CastleLoader partage une partie de l’infrastructure récemment reconstruite de Lumma, une indication que les opérateurs travaillent ensemble ou au moins coordonnent leurs activités. Dans d’autres cas, Lumma s’appuie sur une infrastructure légitime, principalement des réseaux de diffusion de contenu Steam Workshop et des fichiers partagés Discord, pour être installé. L’utilisation de plateformes de confiance aide à réduire les soupçons des cibles. Dans les deux cas, une fois le chargeur exécuté, il s’enfouit subrepticement dans la machine infectée et, après avoir baissé les défenses, installe sa deuxième charge utile: Lumma.

C’est si facile de tomber dans le piège de ClickFix

Les gens sont tellement habitués aux CAPTCHA difficiles à résoudre qu’ils ne réfléchissent guère lorsqu’on leur demande de copier le texte fourni par le site Web, de cliquer sur les touches Win-R, puis de choisir coller. Une fois cette simple action effectuée, Lumma a libre accès à une multitude de fichiers sensibles stockés sur les machines infectées. Bitdefender a déclaré que les données incluent:

Les identifiants enregistrés dans les navigateurs Web
Les cookies
Les documents personnels (.docx, .pdf, etc.)
Les fichiers sensibles contenant des informations financières, des clés secrètes (y compris les clés cloud), des codes de sauvegarde 2FA et des mots de passe de serveur, ainsi que des clés privées de cryptomonnaie et des données de portefeuille
Les données personnelles telles que les numéros d’identification, les adresses, les dossiers médicaux, les numéros de carte de crédit et les dates de naissance
Les portefeuilles de cryptomonnaie et les extensions de navigateur associées à des services populaires comme MetaMask, Binance, Electrum, Ethereum, Exodus, Coinomi, Bitcoin Core, JAXX, et Steem Keychain.
Les données des outils d’accès à distance et des gestionnaires de mots de passe, spécifiquement AnyDesk et KeePass.
Les jetons d’authentification à deux facteurs (2FA) et les extensions telles qu’Authenticator, Authy, EOS Authenticator, GAuth Authenticator et Trezor Password Manager.
Les informations des VPN (fichiers .ovpn), de divers clients de messagerie (Gmail, Outlook, Yahoo) et de clients FTP.
Les métadonnées système, y compris les informations sur le CPU, la version du système d’exploitation (Windows 7 à Windows 11), les paramètres régionaux du système, les applications installées, le nom d’utilisateur, l’ID matériel et la résolution d’écran, utiles pour profiler les victimes ou adapter les exploits futurs.

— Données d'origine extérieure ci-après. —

/-- Linear interpolation halfway between two slices, for a cycle that neither half completed (R289). -/
def Slice.between (a b : Slice) (k : Nat) (mass : Rat) : Slice :=
  { b with k := k, cutting := a.cutting && b.cutting, lat := (a.lat + b.lat) / 2, lon := (a.lon + b.lon) / 2
           width := (a.width + b.width) / 2, dist := (a.dist + b.dist) / 2, noPos := a.noPos || b.noPos
           flags := b.flags ||| 64, mass := mass, moist := none }

/-- MF29's output is nonzero (R288). -/
def World.unloading (w : World) (h : Half) : Bool := f32Val (w.rd h F.SET_MF_OUT.VALUE 29) ≠ 0

/-- The mass of a cycle assigned (R281, R291): to its slice, to the latest cutting slice by flushing, or to UNASSIGNED. -/
def Yield.assign (y : Yield) (s : YildSec) (f : Flow) (k : Nat) (open_ : Bool) : Yield :=
  let m := f.q / 10
  match y.receiver s k with
  | none => { y with unassigned := y.unassigned + m }
  | some (j, fl) =>
    let y := y.updSlice j fun z => { z with
      mass := z.mass + m, flags := z.flags ||| f.flag ||| (if fl then 32 else 0) ||| (if f.outCurve then 1024 else 0) }
    if open_ && (y.slice j).any (fun z => z.cal) then
      let l := y.load
      let qi := f.imp.getD 0 / 10
      { y with load := { l with
          mass := l.mass + qi, sMass := l.sMass + f.sn * qi
          flow := l.flow + b2n (0 < f.q), bad := l.bad + b2n (decide (0 < f.q) && f.imp.isNone) } }
    else y

/-- The tank estimate after a cycle (R288), and the load's note of an unloading. -/
def Yield.tankStep (y : Yield) (s : YildSec) (m : Rat) (unloading open_ : Bool) (h : Half) (k : Nat) : Yield :=
  let out : Rat := if unloading then s.unloadKgs / 10 else 0
  let l := y.load
  { y with
    tank := clampR 0 ((10 * s.tankMax : Nat) : Rat) (y.tank + m - out)
    load := { l with unloaded := l.unloaded || (open_ && unloading) }
    lastM := m, lastK := k, by_ := some h }

/-- The moisture in use in a cycle and its source (R277): measured, held for MOIST_HOLD, or the crop's default. -/
def Yield.moistNow (y : Yield) (s : YildSec) (k : Nat) (smp : Option Rat) : Rat × Nat :=
  match smp with
  | some v => (v, 0)
  | none =>
    if y.moistAt.any (fun t => decide (k ≤ t + 10 * s.moistHold)) then (y.moist, 1)
    else (((((s.crops.getD y.crop {}).defMoist : Nat)) : Rat) / 100, 2)

/-- The moisture of a cycle assigned to its slice (R282). -/
def Yield.moistStep (y : Yield) (s : YildSec) (k : Nat) (smp : Option Rat) : Yield :=
  let (mv, src) := y.moistNow s k smp
  let y := match smp with
    | some v => { y with moist := v, moistAt := some k }
    | none => y
  match y.slice (k - s.dMoist) with
  | none => y
  | some z =>
    if z.cutting then y.updSlice z.k fun z => { z with
      moist := some mv, flags := z.flags ||| (if src = 1 then 8 else if src = 2 then 16 else 0) } else y

/-- The cutting decision of a cycle (R279). -/
def World.cutNow (w : World) (h : Half) (y : Yield) (s : YildSec) : Bool :=
  match w.refVal h s.cut with
  | none => y.cutting
  | some v => w.rd h F.SET_STATE.STATE = 3 && (if y.cutting then decide (v ≤ s.cutHt + s.cutHys) else decide (v < s.cutHt))

/-- The crop slot written before this cycle takes effect (R283). -/
def World.takeCrop (w : World) (h : Half) (s : YildSec) : World :=
  let want := w.rd h F.SET_YLD_CTRL.CROP
  w.when (want ≠ (w.yield h).crop) fun w => w.updYield h fun y => { y with
    crop := want, rho := ((((s.crops.getD want {}).rhoDef : Nat)) : Rat) / 1000 }

/-- The slice line and the tiles of a cycle: its slice opened, a cycle that neither half completed filled in (R289). -/
def Yield.open_ (y : Yield) (s : YildSec) (h : Half) (x : Slice) (m : Rat) : Yield :=
  let gap := y.by_ ≠ some h && y.by_.isSome && y.lastK + 2 = x.k
  let fill := ((y.slice y.lastK).getD {}).between x (x.k - 1) ((y.lastM + m) / 2)
  let y := if gap then { y with slices := fill :: y.slices } else y
  let y := { y with cutting := x.cutting, slices := x :: y.slices }
  y.tileStep s x

/-- The registers of a cycle (R296). -/
def World.showYield (w : World) (led : Memory) (h : Half) (f : Flow) (x : Slice) (mv : Rat) (src : Nat) : World :=
  let w := w.wr h F.SET_YLD_FLOW.VALUE 0 (f32Of (36 / 10 * f.q))
  let w := w.wr h F.SET_YLD_RHO_MOIST.RHO 0 (satTo 16 (roundN (1000 * (w.yield h).rho)))
  let w := w.wr h F.SET_YLD_RHO_MOIST.MOIST 0 (satTo 16 (roundN (100 * mv)))
  let w := w.wr h F.SET_YLD_STATUS.FSRC 0 (b2n f.imp.isSome + 2 * b2n f.vol.isSome)
  let w := w.wr h F.SET_YLD_STATUS.CUTTING 0 (b2n x.cutting)
  let w := w.wr h F.SET_YLD_STATUS.NOPOS 0 (b2n x.noPos)
  let w := w.wr h F.SET_YLD_STATUS.MSRC 0 src
  let w := w.wr h F.SET_YLD_STATUS.OUT_CURVE 0 (b2n f.outCurve)
  let w := w.wr h F.SET_YLD_STATUS.CAL_ID 0 (((ledgerEntry led 8 (w.yield h).crop).map (byteAt · 16)).getD 0)
  w.showTotals h

/-- One cycle of the pipeline in the serving half (R271). -/
def World.yieldCycle (w : World) (led : Memory) (srv h : Half) (s : YildSec) : World :=
  let k := w.mt h / (100 * ms)
  let w := w.takeCrop h s
  let y := w.yield h
  let f := w.flow led h y s
  let x := w.openSlice h y s k (w.cutNow h y s)
  let open_ := w.rd h F.SET_YLD_CAL.STATE = 1 || w.rd h F.SET_YLD_CAL.STATE = 2
  let smp := w.refVal h s.moist
  let y := y.open_ s h x (f.q / 10)
  let y := ({ y with rho := y.rhoStep s f } : Yield).assign s f k open_
  let y := y.tankStep s (f.q / 10) (w.unloading h) open_ h k
  let (mv, src) := y.moistNow s k smp
  let y := y.moistStep s k smp
  let w := w.updYield h fun _ => y
  let w := (y.tiles.filter (fun t => t.complete s k)).foldl (fun w t => w.publishTile led srv h s t) w
  let w := w.updYield h fun y => { y with
    slices := y.slices.filter (fun z => decide (k ≤ z.k + 300) || y.tiles.any (fun t => t.first ≤ z.k && z.k ≤ t.last)) }
  let w := w.when (f.flag ≠ 4) fun w => w.externalWrite srv h (refIndex s.flowOut) (36 / 10 * f.q)
  let w := w.when (s.tankOut ≠ 0) fun w => w.externalWrite srv h (refIndex s.tankOut) (w.yield h).tank
  w.showYield led h f x mv src

/-- The state of the pipeline mirrored to the sibling (R272), while the Crossing is up. -/
def World.mirrorYield (w : World) (h : Half) : World :=
  w.when (w.flag h F.XNG_STATUS.UP && w.flag h.other F.XNG_STATUS.UP && (w.run.get h.other).running) fun w =>
    let old := w.yield h.other
    let w := w.updYield h.other fun _ => { w.yield h with sec := old.sec, kept := old.kept }
    let w := [F.SET_YLD_RING_HEAD.VALUE, F.SET_YLD_RING_TAIL.VALUE, F.SET_YLD_CAL.STATE, F.SET_YLD_CAL.RES, F.SET_YLD_CAL.FACTOR,
      F.SET_YLD_CAL.LOADS, F.SET_YLD_CAL_MASS.KG, F.SET_YLD_CTRL.CROP].foldl (fun w f => w.wr h.other f 0 (w.rd h f)) w
    let ring (m : Memory) : Memory :=
      (w.dram.get h).foldl (fun m c => if 3 * 2 ^ 32 ≤ c.1 && c.1 < 4 * 2 ^ 32 then Memory.write m c.1 c.2 else m)
        (m.filter (fun c => c.1 < 3 * 2 ^ 32 || 4 * 2 ^ 32 ≤ c.1))
    World.showTotals { w with dram := w.dram.upd h.other ring } h.other

/-- A yield cycle starts (R271): in the half that serves, with RUN set and a YILD section. -/
def execYieldCycle (h : Half) (s : State) : Out :=
  lift s fun w =>
    match (w.yield h).sec with
    | none => w
    | some sec => if s.own.serves h && w.flag h F.SET_YLD_CTRL.RUN then (w.yieldCycle s.ledger s.srv h sec).mirrorYield h else w

/-- A write of SET_YLD_CTRL.CROP (R283, R296): a value at or above N_CROP is ignored; it takes effect at the next cycle start. -/
def execYieldCropChange (h : Half) (v : Nat) (s : State) : Out :=
  lift s fun w =>
    match (w.yield h).sec with
    | none => w
    | some sec => if v < sec.crops.length then w.wr h F.SET_YLD_CTRL.CROP 0 v else w

/-- TANK_ZERO (R288). -/
def execTankZero (h : Half) (s : State) : Out := lift s fun w => (w.updYield h fun y => { y with tank := 0 }).showTotals h

/-- TOT_CLR (R288): the four totals. -/
def execTotClr (h : Half) (s : State) : Out :=
  lift s fun w => (w.updYield h fun y => { y with totWet := 0, totStd := 0, totArea := 0, unassigned := 0 }).showTotals h

/-! Weighed loads (R291–R293). -/

/-- A result in SET_YLD_CAL. -/
def World.calResult (w : World) (h : Half) (r : Nat) : World := w.wr h F.SET_YLD_CAL.RES 0 r
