/-- LOGIC_IN passes between its states (R526, R527, R531): its voltage (10 mV) and current (mA); `clamped` says that the clamp has acted
for more than 1 ms. A power-fail that has begun is not cancelled. -/
def execLogicInStateChange (v i : Nat) (clamped : Bool) (s : State) : Out := lift s fun w =>
  let st := w.rd .A F.PWR_STATUS.LSTATE
  let w := (w.wr .A F.PWR_LOGIC.V 0 (satTo 16 v)).wr .A F.PWR_LOGIC.I 0 (satTo 16 i)
  let nx := if w.pwr.fail then st else w.logicState st v
  let w := if nx = st then w else (w.wr .A F.PWR_STATUS.LSTATE 0 nx).pwrEvent 16 0xFFFF
  let w := w.when (nx ≠ 4) fun w => w.updPwr fun p => { p with clampSeen := false }
  let w := w.when (nx = 4 && clamped && !w.pwr.clampSeen) fun w =>
    ((w.updPwr fun p => { p with clampSeen := true }).bump .A F.PWR_CNT.CLAMP).pwrEvent 18 0xFFFF
  let w := w.when (st ≠ 3 && nx = 3) fun w =>
    let orderly := !w.latch.pwrHold && !(w.run.get .A).running && !(w.run.get .B).running
    let w := ((w.updPwr fun p => { p with holdAt := w.now }).wr .A F.PWR_HOLDUP.ACTIVE 0 1).bump .A F.PWR_CNT.HOLDUP
    ((w.when orderly fun w =>
      let w := w.wr .A F.PWR_STATUS.LAST_LOSS 0 1
      { w with latch := { w.latch with logicValid := false } }).pwrEvent 17 0xFFFF).dspFast
  let w := w.when (st = 3 && nx ≠ 3) fun w => (w.wr .A F.PWR_HOLDUP.ACTIVE 0 0).pwrEvent 17 0xFFFF
  w.fanDuties

/-- The mean of LOGIC_IN over the first 100 ms selects the supply class, once a backplane power-on (R525; 10 mV). -/
def execSupplyClassSelect (mean : Nat) (s : State) : Out := lift s fun w =>
  w.when (w.latch.logicValid && !w.pwr.classed && w.latch.validAt + 100 * ms ≤ w.now) fun w =>
    (w.updPwr fun p => { p with classed := true }).wr .A F.PWR_STATUS.SYS24 0 (b2n (1800 < mean))

/-- The hold-up pack's voltage (10 mV): READY at 46.0 V and above (R531). -/
def execHoldupReady (v : Nat) (s : State) : Out := lift s fun w =>
  (w.wr .A F.PWR_HOLDUP.V 0 (satTo 16 v)).wr .A F.PWR_HOLDUP.READY 0 (b2n (4600 ≤ v))

/-- PWR_CTRL.CLR_CNT clears PWR_CNT (R543), for a half that owns an object of the block (R20). -/
def execPwrClrCnt (h : Half) (init : Nat) (s : State) : Out :=
  putW s <| gateAny s h init (objFan 0) 8 (objFan (s.w.sel h F.FAN_SEL.CH init)) fun w => w.setReg .A F.PWR_CNT.HOLDUP 0 0

/-! Feeds (R529, R530). -/

/-- A feed's stud voltage (0.1 V) and current (0.1 A) measured (R529). -/
def execFeedMeasurement (f v i : Nat) (s : State) : Out := lift s fun w =>
  w.when (f < 4) fun w => (w.wr .A F.PWR_FEED.V f (satTo 12 v)).wr .A F.PWR_FEED.I f (satTo 12 i)

/-- The loads behind a feed lose it (R235): its load switches; the tiles' boost supply shows at their rails (R184). -/
def World.feedGone (w : World) (f : Nat) : World := w.when (f < 2) (·.loseFeed f)

/-- The stud's and the fuse's voltages have held a condition for 10 ms (10 mV, R530). -/
def execFuseOpen (f stud behind : Nat) (s : State) : Out := lift s fun w =>
  w.when (f < 4) fun w =>
    let low := stud < 800
    let fuse := !low && behind < 450 && w.flag .A F.PWR_FEED.CONNECT f
    let was := (w.flag .A F.PWR_FEED.FUSE_OPEN f, w.flag .A F.PWR_FEED.STUD_LOW f)
    let w := (w.wr .A F.PWR_FEED.FUSE_OPEN f (b2n fuse)).wr .A F.PWR_FEED.STUD_LOW f (b2n low)
    let w := w.when (was.1 != fuse) fun w => w.pwrEvent 19 (objFeed f)
    let w := w.when (was.2 != low) fun w => w.pwrEvent 19 (objFeed f)
    w.when ((fuse && !was.1) || (low && !was.2)) (·.feedGone f)

/-- A write of PWR_FEEDn.CONNECT by the owner (R529). SAFE_OFF does not act on feeds. -/
def execFeedConnect (h : Half) (init f : Nat) (on : Bool) (s : State) : Out :=
  if 4 ≤ f then .next s
  else putW s <| gateObj s h init (objFeed f) fun w => w.wr .A F.PWR_FEED.CONNECT f (b2n on)

/-- A feed enters its Green state (R62): ON connected, OFF disconnected. -/
def World.greenFeed (w : World) (f : Nat) : World := w.wr .A F.PWR_FEED.CONNECT f (b2n ((w.gren (objFeed f)).state = 1))

/-! Temperatures (R533–R537). -/

/-- DERATE set or cleared, with its event (R533). -/
def World.setDerate (w : World) (on : Bool) : World :=
  if w.flag .A F.PWR_STATUS.DERATE = on then w
  else (w.wr .A F.PWR_STATUS.DERATE 0 (b2n on)).pwrEvent 20 0xFFFF

/-- The ambient, filtered over 10 s (0.1 °C): above 70.0 °C the module derates, at or below 67.0 °C for 60 s it returns; while TA is
faulty it stays derated (R533, R536). -/
def execDerateChange (ta : Int) (s : State) : Out := lift s fun w =>
  let w := w.wrI .A F.PWR_TEMP.TA 0 (clampI (-128) 127 (ta / 10))
  let w := w.updPwr fun p => { p with coolAt := if ta ≤ 670 then some (p.coolAt.getD w.now) else none }
  if 700 < ta || w.pwr.bad.getD 2 false then w.setDerate true
  else w.when (w.pwr.coolAt.any (fun t => decide (t + 60 * sec ≤ w.now))) (·.setDerate false)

L’efficacité de ClickFix repose sur son abus de la confiance procédurale plutôt que sur des vulnérabilités techniques, a déclaré Bitdefender. Les instructions ressemblent à des étapes de dépannage ou à des solutions de contournement de vérification que les utilisateurs ont pu rencontrer précédemment. En conséquence, les victimes ne parviennent souvent pas à reconnaître qu’elles exécutent manuellement du code arbitraire sur leur propre système.

Alors que Lumma ne cible que les utilisateurs de Windows, d’autres campagnes de logiciels malveillants ont utilisé la même technique pour infecter des machines macOS depuis au moins juin dernier. Des attaques ClickFix plus récentes contre les utilisateurs de macOS se sont poursuivies cette année.

La meilleure défense contre ClickFix est d’éviter les sites proposant des choses gratuites. Windows et macOS fournissent un moyen d’exiger un mot de passe avant que les terminaux de commande puissent être ouverts. Les personnes ayant des compétences techniques qui administrent des machines au nom d’utilisateurs moins expérimentés voudront peut-être également envisager d’utiliser cette dernière défense.